Ефим. Сапожников. Он уже знал, что я иду. Город маленький, информация быстрее человека. Сычёв знает, что я спросил о лавке. Писари знают, потому что у Сычёва кабинет за тонкой дверью. Ерофей знает, потому что я ему сказал. И кто-то из них – или дворник у управы, или мальчишка-бегунок, или просто случайный свидетель у крыльца – передал в нижний город. А в нижнем городе Сапожников знает всё.
– Веди, – сказал я мальчишке.
Мы пошли по Кузнечной. Мальчишка шёл впереди – быстро, по-мышиному, шлёпая босыми пятками по деревянным мосткам. Дома мимо – покосившиеся, как я их помнил со своего первого похода сюда в марте, но – уже подновлённые после паводка: кое-где новые доски на фасадах, кое-где свежие ставни, кое-где наспех подведённые фундаменты. Следы работы, которую я не видел, но которая шла благодаря двумстам рублям, выделенным думой на вспоможение.
В самом конце Кузнечной, у поворота к реке, стояла лавка. Маленькая, одноэтажная, с вывеской, выцветшей до полной нечитаемости – только если прищуриться, можно было разобрать «Скобяной товаръ. Е. З. Сапожниковъ». Крыльцо – в две ступени, низкое. Дверь – в раме с железными скобами. Над дверью – колокольчик, который звякнул, когда я вошёл.
Внутри была – собственно лавка, и внутри была бедность, но бедность двух разных типов: одна – показная, для посетителей (пыльные полки со старыми замками, ржавыми петлями, тремя топорами, пачкой сапожных гвоздей, одной сковородой), и другая – настоящая, которую можно было почувствовать только носом: запах. Не запах скобяной лавки (масло, ржавчина, железо), а – запах места, где бывают люди, и люди эти не все на свежем воздухе живут: немного табака, немного пота, немного ещё чего-то такого, что я в Нижнеярске чуял в комнатах допроса. Это не была лавка. Это был – штаб.
За прилавком стоял Сапожников.
В той же поддёвке, что и на дамбе. Картуз – снят, лежал рядом на прилавке. Левое ухо – отрубленное наполовину – в утреннем свете, падающем из маленького окна за его спиной, виделось отчётливее, чем тогда, у воды. Лицо – как печёное яблоко – в мелкой, перекрёстной сети морщин. Глаза – молодые, насмешливые, всё видящие. Борода – подстриженная коротко.

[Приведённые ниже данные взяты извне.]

theorem powerFlashGpio_witness_power :
    (wGuard 133).pwr.okSince = some 100 ∧ (wGuard 133).pwr.main = false ∧ (wGuard 133).pwr.supplies = true ∧ (wGuard 133).pwr.pwrfail = none ∧
    100 + 33 ≤ (wGuard 133).time.slowCount ∧ (wGuard 132).time.slowCount < 100 + 33 ∧ bootWhole (wGuard 133) ∧ wAct.pwr.okSince = none ∧
    wRecs.pwr.main = true ∧ twf Lmk.blank wRecs.kst.lmks = true ∧ wRecs.mtr.adds = [] ∧ wRecs.lcy.intGrant = none ∧ wRecs.lcy.scanGrant = none ∧
    wRecs.aud.buf.length + (wRecs.aud.held ++ wRecs.aud.staging).length ≤ 64 ∧ (∀ h ∈ wRecs.aud.held ++ wRecs.aud.staging, leAt h.bytes 4 2 ≠ 2) ∧
    (wGuard 133).pwr.backup = true ∧ ({ wGuard 133 with pwr := { (wGuard 133).pwr with backup := false } } : State).pwr.backup = false ∧
    (∀ it ∈ wRecs.slm.toks, it.2.st ≠ .mirror) ∧ wRecs.hif.relq = [] := by (repeat' apply And.intro) <;> decide +kernel

/-- FLASH_GO on the slot that runs, on the other, with its pointer readable and not, and while one is busy; no registers in GUARD. -/
theorem powerFlashGpio_witness_go :
    regsAnswer wAct = true ∧ wAct.pwr.flashBusy = none ∧ wAct.pwr.slot = 0 % 2 ∧ 1 % 2 ≠ wAct.pwr.slot ∧
    hostRefusal wAct (hifMaster 0 0) 0 wAct.pwr.flashPtr 64 false = none ∧ regsAnswer (wGuard 133) = false ∧
    ({ wAct with pwr := { wAct.pwr with flashBusy := some 1 } } : State).pwr.flashBusy ≠ none ∧
    hostRefusal { wAct with pwr := { wAct.pwr with flashPtr := 2 ^ 40 } } (hifMaster 0 0) 0 (2 ^ 40) 64 false ≠ none := by
  (repeat' apply And.intro) <;> decide +kernel

/-- A header with a payload of 2 bytes, and one whose length is one past the largest. -/
def wHd (n : Nat) : Bytes := leBytes 4 0x57464845 ++ leBytes 4 9 ++ leBytes 4 3 ++ leBytes 4 n ++ zeroBytes 48
/-- An update under way, its firmware key on hand. -/
def wFlash (k : Bytes) : State := { wAct with
  pwr := { wAct.pwr with flashBusy := some 1 }
  lcy := { wAct.lcy with rom := [[], [], [], k] } }

theorem powerFlashGpio_witness_image (k : Bytes) :
    (wFlash k).pwr.flashBusy = some 1 ∧ (wFlash k).pwr.main = true ∧ leAt (wHd 2) 0 4 = 0x57464845 ∧ leAt (wHd 2) 12 4 ≤ 8338560 ∧
    slice (wHd 2) 16 48 = zeroBytes 48 ∧ 8338560 < leAt (wHd 8338561) 12 4 ∧ leAt (wHd 2 |>.set 0 0) 0 4 ≠ 0x57464845 ∧
    hostRefusal (wFlash k) (hifMaster 0 0) 0 ((wFlash k).pwr.flashPtr + 64) (64 + leAt (wHd 2) 12 4 - 64 + 49856) false = none ∧
    hostRefusal (wFlash k) (hifMaster 0 0) 0 ((wFlash k).pwr.flashPtr + 64) (64 + 8338560 - 64 + 49856) false = none ∧
    wAct.pwr.flashBusy = none ∧ leAt (wHd 2) 4 4 = 9 ∧ (wFlash k).pwr.fwFloor = 0 := by
  refine ⟨rfl, rfl, by decide, by decide, by decide, by decide, by decide, ?_, ?_, rfl, by decide, rfl⟩
  · exact (show hostRefusal (wFlash []) (hifMaster 0 0) 0 (0 + 64) 49858 false = none by decide +kernel)
  · exact (show hostRefusal (wFlash []) (hifMaster 0 0) 0 (0 + 64) 8388416 false = none by decide +kernel)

Он улыбнулся – не широко, углами рта.
– Павел Андреич. Заходите. Гвоздей, значит.
– Гвоздей, – подтвердил я.
– А я думал – по душу мою.
Пауза. Мы оба улыбнулись – короткой, профессиональной улыбкой людей, понимающих друг друга без слов.
– Садитесь, – сказал Сапожников и кивнул на табурет у стены. – Серафимка, – это он мальчишке, который привёл меня, – беги, скажи Машке, чтобы самовар ставила. И сам не возвращайся – погуляй часок.
Серафимка выбежал. Звякнул колокольчик.
Я сел на табурет. Сапожников остался за прилавком – стоя. Лавка была пустая, и в пустой лавке нас было двое.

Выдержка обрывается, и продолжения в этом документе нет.